I find this blog post very helpfull. I have one question. In your post you mentioned: In the screener the criteria : price /book industry decile, price /earnings industry decile and price / sales industry decile should all be less than 3. The actual value criteria are straightforward. To be considered a value candidate, a company must be in the cheapest 20% of its industry by Price to Book, Price to Earnings and Price to Sales. I don’t understand the relation between a ratio less than 3 and in the cheapest 20%. What am I missing?
The only thing I personally don’t understand is the target price est. standard deviation; could you explain? Thank you — JB
Target price estimate standard deviation is a measure of the spread of analyst opinions on a company. The larger the number, the more the analysts disagree about the company’s prospects, as indicated by their differing 12 month target price for the company. Less predictable, less stable companies will generally have bigger standard deviation numbers.
This is so helpful to normal people building their savings. I appreciate the explanations of financial terms.

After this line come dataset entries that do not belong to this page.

/-- The tail (06 R181, R187, R195, 15 R444, R465): with no frame in reception nothing happens, and under a join's hold the frame goes no further.
Otherwise the frame leaves reception and is counted with its bytes and its errors, the cells beyond its actual length go back, a good frame that was not
refused and takes row 8 is learned, the pair's copy leaves once the tail is in, and the frame goes where its lookup decided, a runt for the transport or
for management firmware giving its cells back. A lost lock ends the frame with a bad tail and starts DOWN_HOLD, or starts UP_HOLD anew; an address table
entry that has not been refreshed is removed. Egress (07 R217 to R221): a free port that transmits and whose shaper holds tokens begins the frame to
which the hierarchy descends, or idles; a departing frame is stamped, lets the PFC frames out that waited for it, frees its cells unless it is held, is
counted and recorded, pays every shaper on its path, and charges each point of it; a forwarded frame whose tail is not in does not depart. -/
def Obligations.FramesEndOrLeaveThePort : Prop :=
  ((∀ (s : State) (m : Fin 128) (rest : List Byte) (bad : Bool) (cycle : Fin 2048), Tab.rd (fun _ => none) s.net.rx m.val = none →
      exec (.frameTail m rest bad cycle) s = .next s)
  ∧ (∀ (s : State) (m : Fin 128) (rest : List Byte) (bad : Bool) (cycle : Fin 2048) (f : Frame), Tab.rd (fun _ => none) s.net.rx m.val = some f →
      let u := { s with net := { s.net with rx := Tab.wr (fun _ => none) s.net.rx m none } }
      (s.joinHold = true → exec (.frameTail m rest bad cycle) s = .next ((u.dropTail f).freeCells .convoy (if f.pairCopy then f.cells else 0)))
      ∧ (s.joinHold = false →
        let got := f.bytes.length + rest.length + 4
        let n := min got (s.maxFrame m + 1)
        let runt := decide (got < 64)
        let cut := decide (s.maxFrame m < got)
        let mismatch := !runt && (parseHdr f.bytes).ipVer != 0 && n != f.len
        let bytes := (f.bytes ++ rest).take (n - 4)
        let c := min f.cells (cellsOf n)
        let a := (u.cntMac m 0 1).cntMac m 1 n
        let b := if runt then a.cntMac m 4 1 else a
        let x := if mismatch then b.cntSwc 2 1 else b
        let y := (if bad || cut || mismatch then x.cntMac m 5 1 else x).returnExcess f c
        let g := { f with bytes := bytes, bad := bad || cut || mismatch || runt || f.bad, cells := c }
        let z := if !g.bad && !f.refused && y.classify m bytes == .other then y.learn m (parseHdr f.bytes).vlan (parseHdr f.bytes).src else y
        let t := if f.pairCopy then (if runt then z else z.copySend g f.ce n cycle).freeCells .convoy c else z
        (runt = true → f.dest = .rdma ∨ f.dest = .mgt ∨ f.dest = .ptp → exec (.frameTail m rest bad cycle) s = .next (t.freeCells f.acct c))
        ∧ (runt = false ∨ (f.dest ≠ .rdma ∧ f.dest ≠ .mgt ∧ f.dest ≠ .ptp) → exec (.frameTail m rest bad cycle) s = .next (t.deliver g))))
  ∧ (∀ (s : State) (m : Fin 128),
      ((s.lport m).step = 7 → exec (.lockLoss m) s = .next (((s.setLocks m 0).frameTail m [] true 2047).setStep m 8))
      ∧ ((s.lport m).step = 6 → exec (.lockLoss m) s = .next ((s.setLocks m 0).updLport m fun x => { x with step := 5, pendUp := false }))
      ∧ ((s.lport m).step ≠ 6 → (s.lport m).step ≠ 7 → exec (.lockLoss m) s = .next s))
  ∧ ∀ (s : State) (vlan : Fin 4096) (mac : List Byte), exec (.macAgeOut vlan mac) s = .next { s with net := { s.net with
      learned := s.net.learned.filter fun e => !(e.vlan == vlan.val && e.mac == mac && s.aged e) } })
  ∧ ((∀ (s u : State) (m : Fin 128) (f : EgFrame), Tab.rd (fun _ => none) s.net.tx m.val = none → s.sends m = true → s.netOn = true → s.joinHold = false →
      s.shaperOk m .port = true →
      (s.descend m 7 .port (s.eligible m) = (some f, u) → exec (.egressSelect m) s = .next { u with net := { u.net with
          egress := u.net.egress.filter (fun (g : EgFrame) => g.id ≠ f.id || (g.leaf == Leaf.mgt) != (f.leaf == Leaf.mgt))
          tx := Tab.wr (fun _ => none) u.net.tx m (some f) } })
      ∧ (s.eligible m = [] → exec (.egressSelect m) s = .next s))
  ∧ (∀ (s : State) (m : Fin 128) (f : EgFrame), Tab.rd (fun _ => none) s.net.tx m.val = some f ∨ s.sends m = false ∨ s.netOn = false ∨ s.joinHold = true ∨
      s.shaperOk m .port = false → exec (.egressSelect m) s = .next s)
  ∧ (∀ (s : State) (m : Fin 128) (cycle : Fin 2048) (f : EgFrame), Tab.rd (fun _ => none) s.net.tx m.val = none ∨
      (Tab.rd (fun _ => none) s.net.tx m.val = some f ∧ f.src ≠ none) → exec (.frameDepart m cycle) s = .next s)
  ∧ ∀ (s : State) (m : Fin 128) (cycle : Fin 2048) (f : EgFrame), Tab.rd (fun _ => none) s.net.tx m.val = some f → f.src = none →
      let L := s.frameLen m f.bytes.length
      let u := (((({ s with net := { s.net with tx := Tab.wr (fun _ => none) s.net.tx m none } }.emitNet f.out).txStamp m cycle f.bytes).flushPfc m).freeFrame f)
      let r := if f.leaf == Leaf.mgt then u else u.entry 3 (leBytes 4 f.id ++ leBytes 2 cycle ++ leBytes 2 (if f.held then 0 else f.cells))
      let w := (r.cntMac m 2 1).cntMac m 3 (f.bytes.length + 4)
      let v := if f.bad && !f.held then w.cntSwc 3 1 else w
      exec (.frameDepart m cycle) s = .next ((v.framePath f).foldl (fun s pc => s.chargePoint m f L pc) (v.payShapers m f L)))

/-- Management frames and address entries (04 R119 to R121, R135, Table 4-4): running firmware takes the oldest frame that waits and frees its cells,
discards a bad one, gives a PTP message of its clock's domain on a port on which it listens to the slave, and answers a request at most 4,096 times a
second per logical port. NET_ADDR_SET with a field out of range ends with GEN_FIELD, then the checks of Table 4-4 are made in their order, and a change
that passes them takes effect at the next seam. -/
def Obligations.FirmwareAnswersFrames : Prop :=
  (∀ s : State, s.net.toMgt = [] ∨ s.fwRuns = false → exec .managementFrame s = .next s)
  ∧ (∀ (s u : State) (f : Frame) (rest : List Frame), s.net.toMgt = f :: rest → s.fwRuns = true →
      u = ({ s with net := { s.net with toMgt := rest } }).freeCells f.acct f.cells →
      (f.bad = true → exec .managementFrame s = .next u)
      ∧ (f.bad = false → f.dest = .ptp →
          let dom := beField f.bytes (ptpOff (parseHdr f.bytes) + 4) 1
          (u.ptpState = 0 ∨ u.ptpHears f.m = false ∨ dom ≠ u.fld Reg.MAC_PTP_CTL Fd.MAC_PTP_CTL_DOMAIN → exec .managementFrame s = .next u)
          ∧ (u.ptpState = 1 ∨ u.ptpState = 4 → u.ptpHears f.m = true → dom = u.fld Reg.MAC_PTP_CTL Fd.MAC_PTP_CTL_DOMAIN → ptpType f.bytes = 0xB →
              exec .managementFrame s = .next (u.setPtpState 2 f.m)))
      ∧ (f.bad = false → f.dest ≠ .ptp → u.addr f.m f.entry = none ∨ u.netOn = false ∨ asks f.bytes = false → exec .managementFrame s = .next u)
      ∧ (∀ a, f.bad = false → f.dest ≠ .ptp → u.addr f.m f.entry = some a → u.netOn = true → asks f.bytes = true →
          let x := u.lport f.m
          (4096 ≤ x.answers → u.now < x.ansTick + 976563 → exec .managementFrame s = .next u)
          ∧ (0 < x.answers → x.answers < 4096 → u.now < x.ansTick + 976563 →
              exec .managementFrame s = .next ((u.updLport f.m fun x => { x with answers := (u.lport f.m).answers + 1 }).sendMgt f.m a.prio (answerFrame f a)))
          ∧ (x.ansTick + 976563 ≤ u.now ∨ x.answers = 0 →
              exec .managementFrame s = .next ((u.updLport f.m fun x => { x with answers := 1, ansTick := u.now }).sendMgt f.m a.prio (answerFrame f a)))))
  ∧ (∀ (s u : State) (d : Desc), s.Takes Op.NET_ADDR_SET d → u = s.start d →
      let fields := decide (d.f 8 1 ≤ 127) && decide (d.f 9 1 ≤ 3) && decide (d.f 10 1 ≤ 1) && d.handle == 0 && d.f 23 1 == 0 && allZero (d.bytes 40 24)
      let entry := (d.f 11 1 == 4 || d.f 11 1 == 6) && decide (d.f 12 2 ≤ 4094) && decide (d.f 14 1 ≤ 7) && decide (d.f 15 1 ≤ 63)
        && unicastMac (d.bytes 16 6) && decide (1 ≤ d.f 22 1) && decide (d.f 22 1 ≤ if d.f 11 1 = 4 then 32 else 128)
        && (d.f 11 1 != 4 || allZero (d.bytes 28 12)) && (d.f 12 2 != 0 || d.f 14 1 == d.f 15 1 / 8)
      (fields = false ∨ (d.f 10 1 ≠ 0 ∧ entry = false) → exec .netAddrSet s = .next ((u.done d St.GEN_FIELD).replicate (.command d.toBytes true [])))
      ∧ (fields = true → d.f 10 1 = 0 ∨ entry = true →
          (∀ r, u.addrRefusal d = some r → exec .netAddrSet s = .next ((u.complete d r.1 r.2.1 r.2.2 0).replicate (.command d.toBytes true [])))
          ∧ (u.addrRefusal d = none → exec .netAddrSet s = .next ((u.defer d).replicate (.command d.toBytes true [])))))
  ∧ ∀ (u : State) (d : Desc), (u.lportExists (d.f 8 1) = false → u.addrRefusal d = some (St.MAC_NO_PORT, 0, 0))
      ∧ (u.lportExists (d.f 8 1) = true →
        (d.f 10 1 = 0 → u.addrRefusal d =
          if (u.addr (d.f 8 1) (d.f 9 1)).isSome = true ∧ u.addrBusy (d.f 8 1) (d.f 9 1) = true then some (St.MAC_ADDR_BUSY, 0, 0) else none)
        ∧ (∀ x, d.f 10 1 = 1 → (u.entries (d.f 8 1)).find? (fun x => x.1 != d.f 9 1 && x.2.mac != d.bytes 16 6) = some x →
            u.addrRefusal d = some (St.CFG_CONFLICT, 16 + 255 * 256, hiLo x.1 0xFFFFFFFF))
        ∧ (d.f 10 1 = 1 → (∀ x ∈ u.entries (d.f 8 1), x.1 ≠ d.f 9 1 → x.2.mac = d.bytes 16 6) →
            ((∃ n < 128, ∃ x ∈ u.entries n, x.2.vlan = d.f 12 2 ∧ x.2.ip = d.bytes 24 16) → u.addrRefusal d = some (St.MAC_ADDR_IN_USE, 0, 0))
            ∧ ((∀ n < 128, ∀ x ∈ u.entries n, x.2.vlan = d.f 12 2 → x.2.ip ≠ d.bytes 24 16) →
                let pfc := u.fld (Reg.MAC_LP_CFG (d.f 8 1)) Fd.MAC_LP_CFG_PFC_EN
                (pfc ≠ 0 → natBit pfc (d.f 14 1) = false → u.addrRefusal d = some (St.CFG_CONFLICT, 14 + 255 * 256, Reg.MAC_LP_CFG (d.f 8 1)))
                ∧ (pfc = 0 ∨ natBit pfc (d.f 14 1) = true → u.addrRefusal d =
                    if (u.addr (d.f 8 1) (d.f 9 1)).isSome = true ∧ u.addrBusy (d.f 8 1) (d.f 9 1) = true then some (St.MAC_ADDR_BUSY, 0, 0) else none))))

You screener is very good and comprehensive. But a stock price should be easily available to begin with because some of the stocks still could be the value stocks according to your screener, but way TOO expensive for some if not majority of your clients, your our humble servant is included. You are too knowledgeable in all interfaces and navigation. I’m software engineer and designed several UI for the scientific instrument. Any instrument should be intuitive and screened by real users (clients) but not creators. Today, I tried to go to your Blog, and it was way to long to navigate. Your overall Software Package is rteally interesting. But UI could be improved. Please, consider these words as very positive overall. Thanks, and Happy New Year.
Excellent post, Howard. Your Stock Rover program is outstanding. Thanks for the very clear and understandable explanation on value investing from your perspective. I’ve read many books on the subject and I think your very short treatment is one of the clearest and cleanest.